__Your objective__. Scan the entries below. Report each line where the string "signed" occurs.

########################################

-- ==== Sys2Proof/Machine/Bits.lean ====
section
/-! DEFINITION. Bit fields, byte order (R12), sign extension (R13, R14), rounding and CRC-32C (R62). -/
namespace Sys2Proof.Machine

/-- The `len` bits of `n` from bit `lo` up. -/
def bitsAt (n lo len : Nat) : Nat := (n >>> lo) % 2 ^ len

/-- Bit `i` of `n`. -/
def bitAt (n i : Nat) : Bool := n.testBit i

/-- `n` with its `len` bits from bit `lo` up replaced by `v`. -/
def putBits (n lo len v : Nat) : Nat :=
  n - (bitsAt n lo len) * 2 ^ lo + (v % 2 ^ len) * 2 ^ lo

/-- 1 for true, 0 for false. -/
def b2n (b : Bool) : Nat := if b then 1 else 0

/-- A word of the low 32 bits. -/
def word (n : Nat) : Word := BitVec.ofNat 32 n

/-- The two's complement word of an integer. -/
def iword (i : Int) : Word := BitVec.ofInt 32 i

/-- The `n` little-endian bytes of `v` (R12). -/
def bytesLE : Nat → Nat → List Byte
  | 0, _ => []
  | n + 1, v => BitVec.ofNat 8 v :: bytesLE n (v / 256)

/-- The `n` big-endian bytes of `v` (R12, R489). -/
def bytesBE (n v : Nat) : List Byte := (bytesLE n v).reverse

/-- The value of little-endian bytes (R12). -/
def natLE : List Byte → Nat
  | [] => 0
  | b :: bs => b.toNat + 256 * natLE bs

/-- The signed value of the low `w` bits of `n`. -/
def sext (w n : Nat) : Int :=
  if n % 2 ^ w < 2 ^ (w - 1) then (n % 2 ^ w : Nat) else ((n % 2 ^ w : Nat) : Int) - (2 ^ w : Nat)

/-- The `w`-bit two's complement code of `i`. -/
def ucode (w : Nat) (i : Int) : Nat := (i % ((2 ^ w : Nat) : Int)).toNat

/-- The value `i` held between `lo` and `hi`. -/
def clamp (lo hi i : Int) : Int := if i < lo then lo else if hi < i then hi else i

/-- Saturation to a signed number of `w` bits. -/
def satS (w : Nat) (i : Int) : Int := clamp (-(2 ^ (w - 1) : Nat)) ((2 ^ (w - 1) : Nat) - 1) i

/-- `n + k`, saturating at `m`. -/
def satAdd (m n k : Nat) : Nat := if n + k ≤ m then n + k else m

/-- `a / b` rounded up. -/
def ceilDiv (a b : Nat) : Nat := (a + b - 1) / b

/-- `a / b` rounded to the nearest integer, a half toward plus infinity. -/
def roundUpHalf (a : Int) (b : Nat) : Int := (2 * a + b) / (2 * b)

/-- `a / b` rounded to the nearest integer, a half away from zero. -/
def roundAway (a : Int) (b : Nat) : Int :=
  if 0 ≤ a then (2 * a + b) / (2 * b) else -((2 * (-a) + b) / (2 * b))

/-- `a / b` rounded to the nearest integer, a half to the even neighbour. -/
def roundEven (a : Int) (b : Nat) : Int :=
  let q := a / (b : Int)
  let r := a % (b : Int)
  if 2 * r < b then q else if (b : Int) < 2 * r then q + 1 else if q % 2 = 0 then q else q + 1

/-- `a / b` truncated toward zero. -/
def truncDiv (a : Int) (b : Nat) : Int := if 0 ≤ a then a / b else -((-a) / b)

/-- Whether a 64-bit position field is sign-extended from bit 39 (R14). -/
def posOk (n : Nat) : Bool := decide (bitsAt n 39 25 = 0 ∨ bitsAt n 39 25 = 2 ^ 25 - 1)

/-- The integer square root rounded down, by bisection with fuel. -/
def isqrtFuel : Nat → Nat → Nat → Nat → Nat
  | 0, lo, _, _ => lo
  | k + 1, lo, hi, n =>
    if hi ≤ lo + 1 then lo
    else if ((lo + hi) / 2) * ((lo + hi) / 2) ≤ n then isqrtFuel k ((lo + hi) / 2) hi n
    else isqrtFuel k lo ((lo + hi) / 2) n

/-- ⌊√n⌋ for n below 2^512. -/
def isqrt (n : Nat) : Nat := isqrtFuel 300 0 (2 ^ 256) n

/-- One bit step of a reflected 32-bit CRC register with the polynomial `p`. -/
def crcBit (p r : Word) : Word := if r.getLsbD 0 then (r >>> 1) ^^^ p else r >>> 1

/-- One byte step of a reflected 32-bit CRC. -/
def crcByte (p r : Word) (b : Byte) : Word :=
  let f := crcBit p
  f (f (f (f (f (f (f (f (r ^^^ b.setWidth 32))))))))

/-- A reflected CRC of `bs` over 32 bits, from all ones and complemented at the end. -/
def crc32 (p : Word) (bs : List Byte) : Word := bs.foldl (crcByte p) 0xFFFFFFFF#32 ^^^ 0xFFFFFFFF#32

/-- CRC-32C of `bs` with the parameters of R62. -/
def crc32c (bs : List Byte) : Word := crc32 0x82F63B78#32 bs

/-- The IEEE 802.3 frame check sequence of `bs`; its polynomial is that standard's, which the spec names (R488, R489;
notes/assumptions/95.md). -/
def fcs32 (bs : List Byte) : Word := crc32 0xEDB88320#32 bs

/-- Bytes `o … o + n − 1` of a payload, absent bytes 0. -/
def slice (p : List Byte) (o n : Nat) : List Byte :=
  (List.range n).map fun i => p.getD (o + i) 0

/-- The byte at offset `o`. -/
def u8 (p : List Byte) (o : Nat) : Nat := (p.getD o 0).toNat
/-- The two bytes at offset `o`. -/
def u16 (p : List Byte) (o : Nat) : Nat := natLE (slice p o 2)
/-- The four bytes at offset `o`. -/
def u32 (p : List Byte) (o : Nat) : Nat := natLE (slice p o 4)
/-- The eight bytes at offset `o`. -/
def u64 (p : List Byte) (o : Nat) : Nat := natLE (slice p o 8)

/-- The lowest offset below `lo + n` and from `lo` on whose payload byte is not 0. -/
def firstNonzero (p : List Byte) (lo n : Nat) : Option Nat :=
  ((List.range n).find? fun i => u8 p (lo + i) ≠ 0).map (lo + ·)

/-- The lower of two optional offsets. -/
def minOff : Option Nat → Option Nat → Option Nat
  | none, b => b
  | a, none => a
  | some a, some b => some (if a ≤ b then a else b)

/-- The lowest offending offset of reserved ranges and argument conditions (R71): `rsv` lists (offset, length),
`bad` lists (offset, offends). -/
def lowestBad (p : List Byte) (rsv : List (Nat × Nat)) (bad : List (Nat × Bool)) : Option Nat :=
  let r := rsv.foldl (fun o x => minOff o (firstNonzero p x.1 x.2)) none
  bad.foldl (fun o x => if x.2 then minOff o (some x.1) else o) r

/-- The bits i below w for which `p i` holds. -/
def maskOf (w : Nat) (p : Nat → Bool) : BitVec w :=
  BitVec.ofNat w ((List.range w).foldl (fun n i => if p i then n + 2 ^ i else n) 0)

/-- The index `i` of a vector of `n + 1` elements, taken modulo the size. -/
def fidx (n i : Nat) : Fin (n + 1) := ⟨i % (n + 1), Nat.mod_lt _ (Nat.succ_pos n)⟩

end Sys2Proof.Machine
end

########################################

__Answer__.
/-- The signed value of the low `w` bits of `n`. -/
/-- Saturation to a signed number of `w` bits. -/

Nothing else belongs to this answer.